* WORK ORDER *
From the listing below, retype exactly the line holding "else setOutput s c false).chan", the line holding "have hn : (tripped s c k).nCh = s.nCh := by", and the lines between them; skip everything else.

* MATERIAL PROVIDED *
/-- A function of a channel that no move changes is the same after the moves. -/
theorem Reaches.same {α : Type} (π : Channel → α) {s t : State} (h : Reaches R s t)
    (hR : ∀ a b, R s.cfg a b → π b = π a) (c : Nat) : π (t.chan c) = π (s.chan c) := by
  have hm := h.moves c
  generalize t.chan c = x at hm ⊢
  induction hm with
  | refl => rfl
  | tail _ hab ih => exact (hR _ _ hab).trans ih

/-! ### The per-channel part -/

theorem setOutput_off_scan (s : State) (c : Nat) : ScanTo s (setOutput s c false) := by
  refine ⟨setOutput_frame s c false, fun c' => ?_⟩
  rw [setOutput_chan]
  split
  · unfold outputSet; split
    · exact .refl
    · exact .single (.off _ _)
  · exact .refl

theorem dropRprog_scan (s : State) (c : Nat) : ScanTo s (dropRprog s c) := by
  refine ⟨dropRprog_frame s c, fun c' => ?_⟩
  rw [dropRprog_chan]
  split
  · exact .single (.dropRprog _)
  · exact .refl

theorem latchTrip_chan (s : State) (c : Nat) (k : Kind) (c' : Nat) :
    (latchTrip s c k).chan c' = if c = c' ∧ c < s.nCh then latched k (s.chan c') else s.chan c' := by
  rw [latchTrip, State.emit_chan, State.chan_upd]; rfl

/-- The state of a trip before remote programming is looked at (R206). -/
def tripped (s : State) (c : Nat) (k : Kind) : State :=
  latchTrip (if tripsPartner s c then setOutput (setOutput s c false) (s.pin c).partner false
    else setOutput s c false) c k

theorem trip_eq (s : State) (c : Nat) (k : Kind) :
    trip s c k = if k = .ovp then dropRprog (tripped s c k) c else tripped s c k := by
  cases k <;> rfl

/-- A channel's output forced off by a trip on `c`: its own, and the coupled follower's. -/
theorem forcedOff_chan (s : State) (c c' : Nat) :
    (if tripsPartner s c then setOutput (setOutput s c false) (s.pin c).partner false
      else setOutput s c false).chan c' =
      if (c = c' ∧ c < s.nCh) ∨ (tripsPartner s c = true ∧ (s.pin c).partner = c' ∧ c' < s.nCh) then
        outputSet s.pins.nowUs false (s.chan c')
      else s.chan c' := by
  have hid : ∀ ch : Channel, outputSet s.pins.nowUs false (outputSet s.pins.nowUs false ch) =
      outputSet s.pins.nowUs false ch := by
    intro ch; unfold outputSet; by_cases h : ch.outEn = false <;> simp [h, turnedOff]
  have hn : (setOutput s c false).nCh = s.nCh := (setOutput_frame s c false).nCh
  have hp : (setOutput s c false).pins = s.pins := (setOutput_frame s c false).pins
  cases ht : tripsPartner s c
  · simp [setOutput_chan]
  · simp only [if_true, setOutput_chan, hn, hp]
    by_cases h1 : c = c' <;> by_cases h2 : (s.pin c).partner = c' <;> by_cases h3 : c' < s.nCh
    all_goals simp_all

theorem tripped_chan (s : State) (c : Nat) (k : Kind) (c' : Nat) :
    (tripped s c k).chan c' =
      if c = c' ∧ c < s.nCh then latched k (outputSet s.pins.nowUs false (s.chan c'))
      else if tripsPartner s c = true ∧ (s.pin c).partner = c' ∧ c' < s.nCh then
        outputSet s.pins.nowUs false (s.chan c')
      else s.chan c' := by
  have hn : (if tripsPartner s c then setOutput (setOutput s c false) (s.pin c).partner false
      else setOutput s c false).nCh = s.nCh := by
    split
    · exact ((setOutput_frame s c false).trans (setOutput_frame ..)).nCh
    · exact (setOutput_frame s c false).nCh
  rw [tripped, latchTrip_chan, forcedOff_chan, hn]
  by_cases h1 : c = c' ∧ c < s.nCh
  · rw [if_pos h1, if_pos (.inl h1), if_pos h1]
  · simp [h1]

/-- The channels after a trip. -/
theorem trip_chan (s : State) (c : Nat) (k : Kind) (c' : Nat) :
    (trip s c k).chan c' =
      if c = c' ∧ c < s.nCh then
        (if k = .ovp then rprogDropped (latched k (outputSet s.pins.nowUs false (s.chan c')))
          else latched k (outputSet s.pins.nowUs false (s.chan c')))
      else if tripsPartner s c = true ∧ (s.pin c).partner = c' ∧ c' < s.nCh then
        outputSet s.pins.nowUs false (s.chan c')
      else s.chan c' := by
  have hn : (tripped s c k).nCh = s.nCh := by
    have h2 : Frame s (if tripsPartner s c then setOutput (setOutput s c false) (s.pin c).partner false
        else setOutput s c false) :=
      ((setOutput_frame s c false).trans (setOutput_frame ..)).ite (setOutput_frame s c false)
    exact (h2.trans (Frame.upd_emit _ c _ [Event.pushEvent (.trip k) c] : Frame _ (latchTrip _ c k))).nCh
  rw [trip_eq]
  by_cases hk : k = .ovp
  · rw [if_pos hk, dropRprog_chan, hn, tripped_chan]
    by_cases h1 : c = c' ∧ c < s.nCh
    · rw [if_pos h1, if_pos h1, if_pos h1, if_pos hk]
    · rw [if_neg h1, if_neg h1]; simp [h1]
  · rw [if_neg hk, tripped_chan, if_neg hk]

* EXERCISE RESPONSE *
      else setOutput s c false).chan c' =
      if (c = c' ∧ c < s.nCh) ∨ (tripsPartner s c = true ∧ (s.pin c).partner = c' ∧ c' < s.nCh) then
        outputSet s.pins.nowUs false (s.chan c')
      else s.chan c' := by
  have hid : ∀ ch : Channel, outputSet s.pins.nowUs false (outputSet s.pins.nowUs false ch) =
      outputSet s.pins.nowUs false ch := by
    intro ch; unfold outputSet; by_cases h : ch.outEn = false <;> simp [h, turnedOff]
  have hn : (setOutput s c false).nCh = s.nCh := (setOutput_frame s c false).nCh
  have hp : (setOutput s c false).pins = s.pins := (setOutput_frame s c false).pins
  cases ht : tripsPartner s c
  · simp [setOutput_chan]
  · simp only [if_true, setOutput_chan, hn, hp]
    by_cases h1 : c = c' <;> by_cases h2 : (s.pin c).partner = c' <;> by_cases h3 : c' < s.nCh
    all_goals simp_all

theorem tripped_chan (s : State) (c : Nat) (k : Kind) (c' : Nat) :
    (tripped s c k).chan c' =
      if c = c' ∧ c < s.nCh then latched k (outputSet s.pins.nowUs false (s.chan c'))
      else if tripsPartner s c = true ∧ (s.pin c).partner = c' ∧ c' < s.nCh then
        outputSet s.pins.nowUs false (s.chan c')
      else s.chan c' := by
  have hn : (if tripsPartner s c then setOutput (setOutput s c false) (s.pin c).partner false
      else setOutput s c false).nCh = s.nCh := by
    split
    · exact ((setOutput_frame s c false).trans (setOutput_frame ..)).nCh
    · exact (setOutput_frame s c false).nCh
  rw [tripped, latchTrip_chan, forcedOff_chan, hn]
  by_cases h1 : c = c' ∧ c < s.nCh
  · rw [if_pos h1, if_pos (.inl h1), if_pos h1]
  · simp [h1]

/-- The channels after a trip. -/
theorem trip_chan (s : State) (c : Nat) (k : Kind) (c' : Nat) :
    (trip s c k).chan c' =
      if c = c' ∧ c < s.nCh then
        (if k = .ovp then rprogDropped (latched k (outputSet s.pins.nowUs false (s.chan c')))
          else latched k (outputSet s.pins.nowUs false (s.chan c')))
      else if tripsPartner s c = true ∧ (s.pin c).partner = c' ∧ c' < s.nCh then
        outputSet s.pins.nowUs false (s.chan c')
      else s.chan c' := by
  have hn : (tripped s c k).nCh = s.nCh := by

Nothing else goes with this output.